Back in 2001 Missionaries Jim and Roni Bowers were being flown by a missionary Pilot into Peru. With them were their six-year-old son Cory, and their infant daughter Charity. The Peruvian Air Force mistook the private plane for a drug cartel flyer. They opened fire, killing mother Roni and infant Charity.
At the funeral a few days later, Steve Saint, son of Nate Saint the missionary pilot who was martyred decades earlier at the hand of the Auca Indians, spoke one-on-one to heart broken Cory. He told him that he understood what it was like to lose a missionary parent at a very young age.
Elisabeth Elliot, whose husband Jim was also martyred by the Aucas on that same riverbank in South America alongside Nate Saint, then stood to speak. She began:
“You wonder what God is doing, and of course, we know that God never makes mistakes.

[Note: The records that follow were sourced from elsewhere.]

-- ==== Sys2Proof/Tests/Slice0.lean ====
section
/-! SUPPORT. Tests: the well-formedness check, decoding of words written out from the spec, single commands with the
results of 95_test_vectors.md, and for every statement with hypotheses values that meet them (`witness_…`). -/

namespace Sys2Proof.Tests
open Sys2Proof Sys2Proof.Machine

-- one theorem at a time: the many small ones would otherwise each start a thread
set_option Elab.async false

/-! ### Helpers -/

/-- The next state, if there is one. -/
def nextOf (o : Host.Outcome State Fault Refusal) : Option State :=
  match o with
  | .next s => some s
  | _ => none

/-- Something of the next state. -/
def after {α : Type} (o : Host.Outcome State Fault Refusal) (f : State → α) : Option α := (nextOf o).map f

/-- The state after reset with a request pending. -/
def awaiting (addr fc expLen : Byte) : State := { State.reset with pend := some ⟨addr, fc, expLen⟩ }

/-- The state after reset with both parameters away from their defaults. -/
def strict (s : State) : State := { s with cfg := ⟨.reject, true⟩ }

/-- CR0 of 95_test_vectors.md. -/
def cr0 : CommandResponse := ⟨12000, 80000, 25, 24, 24150, 0x0000⟩

/-- The body bytes of CR0 (V5). -/
def body0 : Bytes := [0x00, 0x00, 0x2E, 0xE0, 0x00, 0x01, 0x38, 0x80, 0x00, 0x19, 0x18, 0x5E, 0x56, 0x00, 0x00]

/-- Frame e1 (V7), which is also s1 (V8). -/
def e1 : Bytes := [0x01, 0x41, 0xFF, 0x00, 0x00, 0x09, 0x89, 0x68, 0x00, 0x32, 0xA4, 0xC1]
/-- Frame e2. -/
def e2 : Bytes := [0x01, 0x41, 0x00, 0x00, 0x00, 0x00, 0x00, 0x00, 0x00, 0x00, 0x1D, 0x91]
/-- Frame e4. -/
def e4 : Bytes := [0x01, 0x64, 0x1C, 0x00, 0x00, 0x03, 0xE8, 0xD2, 0x98]
/-- Frame e8. -/
def e8 : Bytes := [0x01, 0x64, 0x1E, 0x00, 0x00, 0x2E, 0xE0, 0xB7, 0xCE]
/-- Frame e10. -/
def e10 : Bytes := [0x01, 0x64, 0x20, 0x00, 0x00, 0x00, 0x00, 0x82, 0x23]
/-- Frame e11. -/
def e11 : Bytes := [0x01, 0x64, 0x22, 0x12, 0x34, 0x56, 0x78, 0x80, 0xD7]
/-- Frame e12. -/
def e12 : Bytes := [0x01, 0x64, 0x00, 0x00, 0x00, 0x00, 0x00, 0x03, 0xE4]
/-- Frame e14. -/
def e14 : Bytes := [0x01, 0x68, 0x00, 0x10, 0x02, 0x89, 0xA1]
/-- Frame e16. -/
def e16 : Bytes := [0x01, 0x69, 0x00, 0x03, 0x01, 0x00, 0x00, 0x00, 0x03, 0xBC, 0xD0]
/-- Frame s3 (V8). -/
def s3 : Bytes := [0x01, 0x64] ++ body0 ++ [0x5B, 0x8C]
/-- Frame s4. -/
def s4 : Bytes := [0x02, 0x64] ++ body0 ++ [0xAB, 0x7C]
/-- Frame s5. -/
def s5 : Bytes := [0x01, 0x64, 0xFF, 0xFF, 0xD1, 0x20, 0xFF, 0xFE, 0xC7, 0x80, 0xFF, 0xFF, 0xFF, 0x00, 0x00, 0x01, 0x00, 0xD0,
  0xEB]
/-- Frame s7. -/
def s7 : Bytes := [0x01, 0x68, 0xDE, 0xAD, 0xBE, 0xEF, 0x03] ++ body0 ++ [0x75, 0x4F]
/-- Frame s9. -/
def s9 : Bytes := [0x01, 0x69, 0x02] ++ body0 ++ [0x0F, 0xB2]
/-- Frame s10. -/
def s10 : Bytes := [0x01, 0x69, 0x37] ++ body0 ++ [0xD8, 0xF5]
/-- The Read response of V11 r16, unknown Mode 0x09. -/
def r16 : Bytes := [0x01, 0x68, 0x00, 0x00, 0x00, 0x07, 0x09] ++ body0 ++ [0x4F, 0xC9]
/-- The Write response of V11 r19, unknown Mode 0xFF. -/
def r19 : Bytes := [0x01, 0x69, 0xFF] ++ body0 ++ [0x8F, 0x63]
/-- The request of V10 d12, Sleep with a reserved byte 1. -/
def d12 : Bytes := [0x01, 0x64, 0x00, 0x00, 0x00, 0x00, 0x01, 0xC2, 0x24]
/-- The request of V10 d12b, Kinematic with a reserved byte 0xFF. -/
def d12b : Bytes := [0x01, 0x64, 0x20, 0xFF, 0x00, 0x00, 0x00, 0xB2, 0x37]

/-! ### Well-formedness (20_memory.md R41): each check with a term it refuses -/

theorem test_wf_decodeReq : (Instr.decodeReq (List.replicate 256 0)).wellFormed = false ∧
    (Instr.decodeReq (List.replicate 255 0)).wellFormed = true := by decide +kernel
theorem test_wf_decodeRsp : (Instr.decodeRsp (List.replicate 256 0)).wellFormed = false ∧
    (Instr.decodeRsp (List.replicate 255 0)).wellFormed = true := by decide +kernel

/-! ### Decoding: the command words of 30_encoding.md R62 -/

theorem test_decode_crcInit : decodeCommand (zeroOperands 0x01) = .ok .crcInit := by decide
theorem test_decode_crcUpdate : decodeCommand { zeroOperands 0x02 with b := 0x41 } = .ok (.crcUpdate 0x41) := by decide
theorem test_decode_encodeReq : decodeCommand { zeroOperands 0x03 with addr := 5, req := .read 0x10 2 } =
    .ok (.encodeReq 5 (.read 0x10 2)) := by decide
theorem test_decode_encodeRsp : decodeCommand { zeroOperands 0x04 with addr := 5, rsp := .command cr0 } =
    .ok (.encodeRsp 5 (.command cr0)) := by decide
theorem test_decode_decodeReq : decodeCommand { zeroOperands 0x05 with bytes := e14 } = .ok (.decodeReq e14) := by decide
theorem test_decode_decodeRsp : decodeCommand { zeroOperands 0x06 with bytes := e14 } = .ok (.decodeRsp e14) := by decide
theorem test_decode_respLen : decodeCommand { zeroOperands 0x07 with req := .read 0x10 2 } = .ok (.respLen (.read 0x10 2)) :=
  by decide
theorem test_decode_abort : decodeCommand (zeroOperands 0x08) = .ok .abort := by decide
/-- V13 c4 to c8. -/
theorem test_decode_illegal : [0x00, 0x09, 0x0F, 0x10, 0x21].map (fun w => decodeCommand (zeroOperands w)) =
    List.replicate 5 (.error .illegalCommand) := by decide
theorem test_decode_overlong : decodeCommand { zeroOperands 0x05 with bytes := List.replicate 256 0 } =
    .error .operandTooLong := by decide +kernel

/-! ### Decoding: the frames of V7 and V8, byte by byte -/

theorem test_decode_reqManage : decodeRequestFrame e1 = .ok (.reqManage 1 0xFF00 625000 50 0xC1A4) := by decide
theorem test_decode_reqCmdForce : decodeRequestFrame e4 = .ok (.reqCmdForce 1 1000 0x98D2) := by decide
theorem test_decode_reqCmdPosition : decodeRequestFrame e8 = .ok (.reqCmdPosition 1 12000 0xCEB7) := by decide
theorem test_decode_reqCmdKinematic : decodeRequestFrame e10 = .ok (.reqCmdKinematic 1 0 0x2382) := by decide
theorem test_decode_reqCmdHaptic : decodeRequestFrame e11 = .ok (.reqCmdHaptic 1 0x12345678 0xD780) := by decide
theorem test_decode_reqCmdSleep : decodeRequestFrame e12 = .ok (.reqCmdSleep 1 0 0xE403) := by decide
theorem test_decode_reqRead : decodeRequestFrame e14 = .ok (.reqRead 1 0x0010 2 0xA189) := by decide
theorem test_decode_reqWrite : decodeRequestFrame e16 = .ok (.reqWrite 1 0x0003 1 3 0xD0BC) := by decide
theorem test_decode_rspManage : decodeResponseFrame e1 = .ok (.rspManage 1 0xFF00 625000 50 0xC1A4) := by decide
theorem test_decode_rspCommand : decodeResponseFrame s5 =
    .ok (.rspCommand 1 ⟨i32Pattern (-12000), i32Pattern (-80000), 65535, 255, 0, 0x0001⟩ 0xEBD0) := by decide
theorem test_decode_rspRead : decodeResponseFrame s7 = .ok (.rspRead 1 0xDEADBEEF 3 cr0 0x4F75) := by decide
theorem test_decode_rspWrite : decodeResponseFrame s10 = .ok (.rspWrite 1 55 cr0 0xF5D8) := by decide
/-- V10 d1, d3, d4, d8: rejected by name. -/
theorem test_decode_rejects : [[], [0x01, 0x03, 0x00, 0x00, 0x00, 0x0A, 0xC5, 0xCD], e4 ++ [0x00],
    [0x01, 0x64, 0x1D, 0x00, 0x00, 0x03, 0xE8, 0xEF, 0x58]].map decodeRequestFrame =
    [.error .frameTooShort, .error .unknownFunctionCode, .error .lengthMismatch, .error .unknownSubCode] := by decide

/-! ### Words of spec/opcode_table.json -/

theorem test_table_abort : decodeTableWord 8 0x08 = some .abort := by decide
theorem test_table_force : decodeTableWord 16 0x641C = some (.reqCmdForce 0 0 0) := by decide
theorem test_table_sleep : decodeTableWord 16 0x6400 = some (.reqCmdSleep 0 0 0) := by decide
theorem test_table_rspRead : decodeTableWord 8 0x68 = some (.rspRead 0 0 0 ⟨0, 0, 0, 0, 0, 0⟩ 0) := by decide
/-- The word is run by the very next step. -/
theorem test_table_step : after (step ((awaiting 1 0x64 19).withFetchWord 8 0x08)) (fun s => (s.pend, s.status, s.port)) =
    some (none, 0x0000, []) := by decide

/-! ### The CRC (V1, P1) -/

/-- The check value of CRC-16/MODBUS. -/
theorem test_crc_check : crc16 [0x31, 0x32, 0x33, 0x34, 0x35, 0x36, 0x37, 0x38, 0x39] = 0x4B37 := by decide +kernel
theorem test_crc_modbus_example : crc16 [0x01, 0x03, 0x00, 0x00, 0x00, 0x0A] = 0xCDC5 := by decide +kernel
theorem test_crc_0x80 : crc16 [0x80] = 0xE0BE := by decide +kernel
theorem test_crcInit : after (exec .crcInit { awaiting 1 0x64 19 with crc := 0x1234 }) (fun s => (s.crc, s.status)) =
    some (0xFFFF, 0x0010) := by decide
theorem test_crcUpdate : after (exec (.crcUpdate 0x64) { State.reset with crc := 0x807E }) (fun s => (s.crc, s.status)) =
    some (0xCB01, 0x0000) := by decide +kernel

/-! ### Encoding (V7, V8, V13) -/

/-- V7 e8. -/
theorem test_encodeReq : after (exec (.encodeReq 1 (.command (.positionControlStream (i32Pattern 12000)))) State.reset)
    (fun s => (s.tx, s.pend, s.status)) = some (e8, some ⟨0x01, 0x64, 19⟩, 0x0010) := by decide +kernel
/-- V13 c1. -/
theorem test_encodeReq_busy : nextOf (exec (.encodeReq 1 (.read 0x10 2)) (awaiting 1 0x41 12)) =
    some { awaiting 1 0x41 12 with status := 0x001A } := by decide +kernel
/-- V7 e9: a negative position. -/
theorem test_frame_e9 : frame 2 (encReq (.command (.positionControlStream (i32Pattern (-5000))))) =
    [0x02, 0x64, 0x1E, 0xFF, 0xFF, 0xEC, 0x78, 0xD4, 0x20] := by decide +kernel
/-- V7 e1, e10, e11, e12, e14, e16. -/
theorem test_frames : [frame 1 (encReq (.manage .enable 625000 50)), frame 1 (encReq (.command .kinematicDataStream)),
    frame 1 (encReq (.command (.hapticDataStream 0x12345678))), frame 1 (encReq (.command .sleepDataStream)),
    frame 1 (encReq (.read 0x0010 2)), frame 1 (encReq (.write 0x0003 1 3))] = [e1, e10, e11, e12, e14, e16] := by
  decide +kernel
/-- V13 c10. -/
theorem test_encodeRsp : after (exec (.encodeRsp 1 (.command cr0)) (awaiting 1 0x64 19)) (fun s => (s.tx, s.pend, s.status)) =
    some (s3, some ⟨1, 0x64, 19⟩, 0x0010) := by decide +kernel
/-- V8 s5, s7, s10: negative numbers, ErrorFlags low byte first, Mode codes. -/
theorem test_response_frames : [frame 1 (encRsp (.command ⟨i32Pattern (-12000), i32Pattern (-80000), 65535, 255, 0, 1⟩)),
    frame 1 (encRsp (.read 0xDEADBEEF .positionMode cr0)), frame 1 (encRsp (.write .autoZeroingMode cr0))] =
    [s5, s7, s10] := by decide +kernel

/-! ### Decoding requests (V10) -/

/-- d9: the sub-code is checked before the CRC. -/
theorem test_decodeReq_order : after (exec (.decodeReq [0x01, 0x64, 0x1D, 0x00, 0x00, 0x03, 0xE8, 0xD2, 0x98]) State.reset)
    (fun s => (s.dec, s.status)) = some (none, 0x0005) := by decide +kernel
/-- d13 with a request pending. -/
theorem test_decodeReq_crc : after (exec (.decodeReq [0x01, 0x64, 0x1C, 0x00, 0x00, 0x03, 0xE8, 0xD3, 0x98])
    (awaiting 1 0x64 19)) (fun s => (s.dec, s.status)) = some (none, 0x0012) := by decide +kernel
/-- d10, its sub-function. -/
theorem test_reqManage : after (exec (.reqManage 1 0x1234 0x00098968 50 0xD31E) State.reset) (fun s => (s.dec, s.status)) =
    some (none, 0x0006) := by decide +kernel
/-- e5. -/
theorem test_reqCmdForce : after (exec (.reqCmdForce 1 0xFFFFFFFF 0xB2D3) State.reset) (fun s => (s.dec, s.status)) =
    some (some (.req 1 (.command (.forceControlStream (i32Pattern (-1))))), 0x0000) := by decide +kernel
theorem test_reqCmdPosition : after (exec (.reqCmdPosition 1 12000 0xCEB7) State.reset) (fun s => (s.dec, s.status)) =
    some (some (.req 1 (.command (.positionControlStream 12000))), 0x0000) := by decide +kernel
/-- d12b under both policies. -/
theorem test_reqCmdKinematic : after (exec (.reqCmdKinematic 1 0xFF000000 0x37B2) State.reset) (fun s => (s.dec, s.status)) =
    some (some (.req 1 (.command .kinematicDataStream)), 0x0000) := by decide +kernel
theorem test_reqCmdKinematic_reject : after (exec (.reqCmdKinematic 1 0xFF000000 0x37B2) (strict State.reset))
    (fun s => (s.dec, s.status)) = some (none, 0x0007) := by decide +kernel
theorem test_reqCmdHaptic : after (exec (.reqCmdHaptic 1 0x12345678 0xD780) State.reset) (fun s => (s.dec, s.status)) =
    some (some (.req 1 (.command (.hapticDataStream 0x12345678))), 0x0000) := by decide +kernel
/-- d12 under both policies. -/
theorem test_reqCmdSleep : after (exec (.reqCmdSleep 1 1 0x24C2) State.reset) (fun s => (s.dec, s.status)) =
    some (some (.req 1 (.command .sleepDataStream)), 0x0000) := by decide +kernel
theorem test_reqCmdSleep_reject : after (exec (.reqCmdSleep 1 1 0x24C2) (strict State.reset)) (fun s => (s.dec, s.status)) =
    some (none, 0x0007) := by decide +kernel
theorem test_reqRead : after (exec (.reqRead 1 0x0010 2 0xA189) State.reset) (fun s => (s.dec, s.status)) =
    some (some (.req 1 (.read 0x0010 2)), 0x0000) := by decide +kernel
theorem test_reqWrite : after (exec (.reqWrite 1 0x0003 1 3 0xD0BC) State.reset) (fun s => (s.dec, s.status)) =
    some (some (.req 1 (.write 0x0003 1 3)), 0x0000) := by decide +kernel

He knows exactly what He is doing, and suffering is never for nothing. . . .”
She ended with a poem by Martha Snell Nicholson (A “mendicant” is a beggar.):
I stood a mendicant of God before His royal throne
And begged him for one priceless gift, which I could call my own.
I took the gift from out His hand, but as I would depart
I cried, “But Lord this is a thorn and it has pierced my heart.
This is a strange, a hurtful gift, which Thou hast given me.”
He said, “My child, I give good gifts and gave My best to thee.”
I took it home and though at first the cruel thorn hurt sore,
As long years passed I learned at last to love it more and more.
I learned He never gives a thorn without this added grace,
He takes the thorn to pin aside the veil which hides His face.